Start of DATA FOR ANALYSIS

-- ==== Sys2Proof/Decode.lean ====
section
/-! DEFINITION. The decoder and the encoder of sequencer words (R302–R316) and element records (R317–R322), written
from the same tables of spec/15_encodings.md. Decoding is total: a refused word is refused by the check of R303 that
it fails. -/

namespace Sys2Proof

/-- The checks of R303 that a word can fail, in their order. -/
inductive DecodeError where
  /-- Check 1: the word is 0x0000_0000. -/
  | zeroWord
  /-- Check 2: the major is reserved (R304). -/
  | reservedMajor
  /-- Check 3: the function or sub value is reserved in its group. -/
  | reservedFunction
  /-- Check 4: a bit that the group's table marks zero is not, or a resource field names no resource (R358). -/
  | nonZeroField
  /-- Check 5: a register field that the entry does not use is not zero. -/
  | unusedRegister
  /-- Check 6: a DUAL prefix with a non-zero bit in [25:0] (R316). -/
  | badPrefix
  deriving DecidableEq, Repr

/-! ### Field codes -/

def Scope.ofBits (b : BitVec 2) : Scope := if b = 0 then .cell else if b = 1 then .part else if b = 2 then .dev else .pod
def Scope.toBits : Scope → BitVec 2
  | .cell => 0 | .part => 1 | .dev => 2 | .pod => 3
def Order.ofBits (b : BitVec 2) : Order :=
  if b = 0 then .relaxed else if b = 1 then .acquire else if b = 2 then .release else .acqRel
def Order.toBits : Order → BitVec 2
  | .relaxed => 0 | .acquire => 1 | .release => 2 | .acqRel => 3
def Rnd.ofBits (b : BitVec 2) : Rnd := if b = 0 then .rne else if b = 1 then .rtz else if b = 2 then .rup else .rdn
def Rnd.toBits : Rnd → BitVec 2
  | .rne => 0 | .rtz => 1 | .rup => 2 | .rdn => 3
/-- FKIND (R309); code 3 is reserved and refused before this is read. -/
def FenceKind.ofBits (b : BitVec 2) : FenceKind := if b = 0 then .acquire else if b = 1 then .release else .full
def FenceKind.toBits : FenceKind → BitVec 2
  | .acquire => 0 | .release => 1 | .full => 2
def Cond.ofBits (b : BitVec 3) : Cond :=
  if b = 0 then .eq else if b = 1 then .ne else if b = 2 then .lt else if b = 3 then .le
  else if b = 4 then .gt else if b = 5 then .ge else if b = 6 then .un else .ord
def Cond.toBits : Cond → BitVec 3
  | .eq => 0 | .ne => 1 | .lt => 2 | .le => 3 | .gt => 4 | .ge => 5 | .un => 6 | .ord => 7
def Cvk.ofBits (b : BitVec 3) : Cvk :=
  if b = 0 then .wide else if b = 1 then .narrow else if b = 2 then .toi else if b = 3 then .ton
  else if b = 4 then .fromi else if b = 5 then .fromn else if b = 6 then .tobf else .frombf
def Cvk.toBits : Cvk → BitVec 3
  | .wide => 0 | .narrow => 1 | .toi => 2 | .ton => 3 | .fromi => 4 | .fromn => 5 | .tobf => 6 | .frombf => 7
def Src.ofBits (b : BitVec 3) : Src :=
  if b = 0 then .n else if b = 1 then .e else if b = 2 then .s else if b = 3 then .w
  else if b = 4 then .c0 else if b = 5 then .c1 else if b = 6 then .imm else .carry
def Src.toBits : Src → BitVec 3
  | .n => 0 | .e => 1 | .s => 2 | .w => 3 | .c0 => 4 | .c1 => 5 | .imm => 6 | .carry => 7
def ElTy.ofBits (b : BitVec 3) : ElTy :=
  if b = 0 then .i32 else if b = 1 then .n32 else if b = 2 then .f32 else if b = 3 then .bf16x2
  else if b = 4 then .i16x2 else if b = 5 then .i8x4 else if b = 6 then .n8x4 else .b8x4
def ElTy.toBits : ElTy → BitVec 3
  | .i32 => 0 | .n32 => 1 | .f32 => 2 | .bf16x2 => 3 | .i16x2 => 4 | .i8x4 => 5 | .n8x4 => 6 | .b8x4 => 7
/-- A one-bit field as a Bool. -/
def boolOf (b : BitVec 1) : Bool := b == 1
/-- A Bool as a one-bit field. -/
def bitOf (b : Bool) : BitVec 1 := BitVec.ofBool b
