/-- A package in its parts (R57): kernel table, segments, the images of the block segment in order, and the signature block. -/
structure PackageParts where
  kernels : List PackageEntry
  segs    : List PackageSeg
  images  : List (List Byte)
  sig     : Option PackageSig
  deriving DecidableEq, Repr

/-- A Kwelia session (R60–R66). -/
structure Session where
  ident   : Nat
  /-- The secret prk from which the request, reply and confirm keys expand (R62); none once they are erased. -/
  keys    : Option (List Byte)
  reqCtr  : Nat
  repCtr  : Nat
  ring    : Nat
  slots   : Nat
  slotSize : Nat
  produced : Nat
  consumed : Nat
  /-- Certified replies in the hold area: epoch and record, oldest first (R70). -/
  held    : List (Nat × List Byte)
  /-- Timebase until which a request holds the session's lock (R65). -/
  lock    : Nat
  deriving DecidableEq, Repr

/-- A sequence of the KV map (R155). -/
structure KvSeq where
  len    : Nat
  k      : Nat
  table  : List Nat
  shadow : List Nat
  deriving DecidableEq, Repr

/-- An entry of the prefix index (R164). -/
structure KvPrefix where
  hash  : Word
  len   : Nat
  pages : List Nat
  deriving DecidableEq, Repr

/-- Who issued a map command: a cell for a launch, or a KVMAP node (R157). -/
inductive KvFrom where
  | cell (c launch : Nat)
  | node (fn q n : Nat)
  deriving DecidableEq, Repr

/-- A map command that has reached the Espalier's queue (R158): its source, the operation of a KVM instruction, the record's
address, and the partition and context it comes from. -/
structure KvReq where
  src  : KvFrom
  op   : Option Nat
  addr : Word
  part : Nat
  ctx  : Nat
  deriving DecidableEq, Repr

/-- A KV page map (R153–R156, R164). The free list is `free` followed by the pages from `fresh` up. -/
structure KvMap where
  units  : Nat
  pool   : Nat
  np     : Nat
  smax   : Nat
  lmax   : Nat
  x      : Nat
  seqs   : Map KvSeq
  counts : Map Nat
  holds  : Map Nat
  free   : List Nat
  fresh  : Nat
  prefixes : List KvPrefix
  deriving DecidableEq, Repr

/-- The hashes of one memory slice for one world: the stamp counter, and the read and write hashes of the current
epoch and the next (R148). -/
structure SliceHash where
  ctr : BitVec 40
  hr  : BitVec 128
  hw  : BitVec 128
  hrNext : BitVec 128
  hwNext : BitVec 128
  deriving DecidableEq, Repr

/-- The keys of a world (R45): its memory key, its ha-ha key and the seed of its Kwelia key pair. -/
structure WorldKeys where
  memory : Nat
  haha   : Nat
  kwelia : Nat
  deriving DecidableEq, Repr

End of DATA FOR ANALYSIS

§ WHAT YOU SHOULD DO:
Repeat the entries exactly, leaving nothing out.

§ EXERCISE RESULT:
-- ==== Sys2Proof/Decode.lean ====
section
/-! DEFINITION. The decoder and the encoder of sequencer words (R302–R316) and element records (R317–R322), written
from the same tables of spec/15_encodings.md. Decoding is total: a refused word is refused by the check of R303 that
it fails. -/

namespace Sys2Proof

/-- The checks of R303 that a word can fail, in their order. -/
inductive DecodeError where
  /-- Check 1: the word is 0x0000_0000. -/
  | zeroWord
  /-- Check 2: the major is reserved (R304). -/
  | reservedMajor
  /-- Check 3: the function or sub value is reserved in its group. -/
  | reservedFunction
  /-- Check 4: a bit that the group's table marks zero is not, or a resource field names no resource (R358). -/
  | nonZeroField
  /-- Check 5: a register field that the entry does not use is not zero. -/
  | unusedRegister
  /-- Check 6: a DUAL prefix with a non-zero bit in [25:0] (R316). -/
  | badPrefix
  deriving DecidableEq, Repr

/-! ### Field codes -/

def Scope.ofBits (b : BitVec 2) : Scope := if b = 0 then .cell else if b = 1 then .part else if b = 2 then .dev else .pod
def Scope.toBits : Scope → BitVec 2
  | .cell => 0 | .part => 1 | .dev => 2 | .pod => 3
def Order.ofBits (b : BitVec 2) : Order :=
  if b = 0 then .relaxed else if b = 1 then .acquire else if b = 2 then .release else .acqRel
def Order.toBits : Order → BitVec 2
  | .relaxed => 0 | .acquire => 1 | .release => 2 | .acqRel => 3
def Rnd.ofBits (b : BitVec 2) : Rnd := if b = 0 then .rne else if b = 1 then .rtz else if b = 2 then .rup else .rdn
def Rnd.toBits : Rnd → BitVec 2
  | .rne => 0 | .rtz => 1 | .rup => 2 | .rdn => 3
/-- FKIND (R309); code 3 is reserved and refused before this is read. -/
def FenceKind.ofBits (b : BitVec 2) : FenceKind := if b = 0 then .acquire else if b = 1 then .release else .full
def FenceKind.toBits : FenceKind → BitVec 2
  | .acquire => 0 | .release => 1 | .full => 2
def Cond.ofBits (b : BitVec 3) : Cond :=
  if b = 0 then .eq else if b = 1 then .ne else if b = 2 then .lt else if b = 3 then .le
  else if b = 4 then .gt else if b = 5 then .ge else if b = 6 then .un else .ord
def Cond.toBits : Cond → BitVec 3
  | .eq => 0 | .ne => 1 | .lt => 2 | .le => 3 | .gt => 4 | .ge => 5 | .un => 6 | .ord => 7
def Cvk.ofBits (b : BitVec 3) : Cvk :=
  if b = 0 then .wide else if b = 1 then .narrow else if b = 2 then .toi else if b = 3 then .ton
  else if b = 4 then .fromi else if b = 5 then .fromn else if b = 6 then .tobf else .frombf
def Cvk.toBits : Cvk → BitVec 3
  | .wide => 0 | .narrow => 1 | .toi => 2 | .ton => 3 | .fromi => 4 | .fromn => 5 | .tobf => 6 | .frombf => 7
def Src.ofBits (b : BitVec 3) : Src :=
  if b = 0 then .n else if b = 1 then .e else if b = 2 then .s else if b = 3 then .w
  else if b = 4 then .c0 else if b = 5 then .c1 else if b = 6 then .imm else .carry
def Src.toBits : Src → BitVec 3
  | .n => 0 | .e => 1 | .s => 2 | .w => 3 | .c0 => 4 | .c1 => 5 | .imm => 6 | .carry => 7
def ElTy.ofBits (b : BitVec 3) : ElTy :=
  if b = 0 then .i32 else if b = 1 then .n32 else if b = 2 then .f32 else if b = 3 then .bf16x2
  else if b = 4 then .i16x2 else if b = 5 then .i8x4 else if b = 6 then .n8x4 else .b8x4
def ElTy.toBits : ElTy → BitVec 3
  | .i32 => 0 | .n32 => 1 | .f32 => 2 | .bf16x2 => 3 | .i16x2 => 4 | .i8x4 => 5 | .n8x4 => 6 | .b8x4 => 7
/-- A one-bit field as a Bool. -/
def boolOf (b : BitVec 1) : Bool := b == 1
/-- A Bool as a one-bit field. -/
def bitOf (b : Bool) : BitVec 1 := BitVec.ofBool b
/-- A package in its parts (R57): kernel table, segments, the images of the block segment in order, and the signature block. -/
structure PackageParts where
  kernels : List PackageEntry
  segs    : List PackageSeg
  images  : List (List Byte)
  sig     : Option PackageSig
  deriving DecidableEq, Repr

/-- A Kwelia session (R60–R66). -/
structure Session where
  ident   : Nat
  /-- The secret prk from which the request, reply and confirm keys expand (R62); none once they are erased. -/
  keys    : Option (List Byte)
  reqCtr  : Nat
  repCtr  : Nat
  ring    : Nat
  slots   : Nat
  slotSize : Nat
  produced : Nat
  consumed : Nat
  /-- Certified replies in the hold area: epoch and record, oldest first (R70). -/
  held    : List (Nat × List Byte)
  /-- Timebase until which a request holds the session's lock (R65). -/
  lock    : Nat
  deriving DecidableEq, Repr

/-- A sequence of the KV map (R155). -/
structure KvSeq where
  len    : Nat
  k      : Nat
  table  : List Nat
  shadow : List Nat
  deriving DecidableEq, Repr

/-- An entry of the prefix index (R164). -/
structure KvPrefix where
  hash  : Word
  len   : Nat
  pages : List Nat
  deriving DecidableEq, Repr

/-- Who issued a map command: a cell for a launch, or a KVMAP node (R157). -/
inductive KvFrom where
  | cell (c launch : Nat)
  | node (fn q n : Nat)
  deriving DecidableEq, Repr

/-- A map command that has reached the Espalier's queue (R158): its source, the operation of a KVM instruction, the record's
address, and the partition and context it comes from. -/
structure KvReq where
  src  : KvFrom
  op   : Option Nat
  addr : Word
  part : Nat
  ctx  : Nat
  deriving DecidableEq, Repr

/-- A KV page map (R153–R156, R164). The free list is `free` followed by the pages from `fresh` up. -/
structure KvMap where
  units  : Nat
  pool   : Nat
  np     : Nat
  smax   : Nat
  lmax   : Nat
  x      : Nat
  seqs   : Map KvSeq
  counts : Map Nat
  holds  : Map Nat
  free   : List Nat
  fresh  : Nat
  prefixes : List KvPrefix
  deriving DecidableEq, Repr

/-- The hashes of one memory slice for one world: the stamp counter, and the read and write hashes of the current
epoch and the next (R148). -/
structure SliceHash where
  ctr : BitVec 40
  hr  : BitVec 128
  hw  : BitVec 128
  hrNext : BitVec 128
  hwNext : BitVec 128
  deriving DecidableEq, Repr

/-- The keys of a world (R45): its memory key, its ha-ha key and the seed of its Kwelia key pair. -/
structure WorldKeys where
  memory : Nat
  haha   : Nat
  kwelia : Nat
  deriving DecidableEq, Repr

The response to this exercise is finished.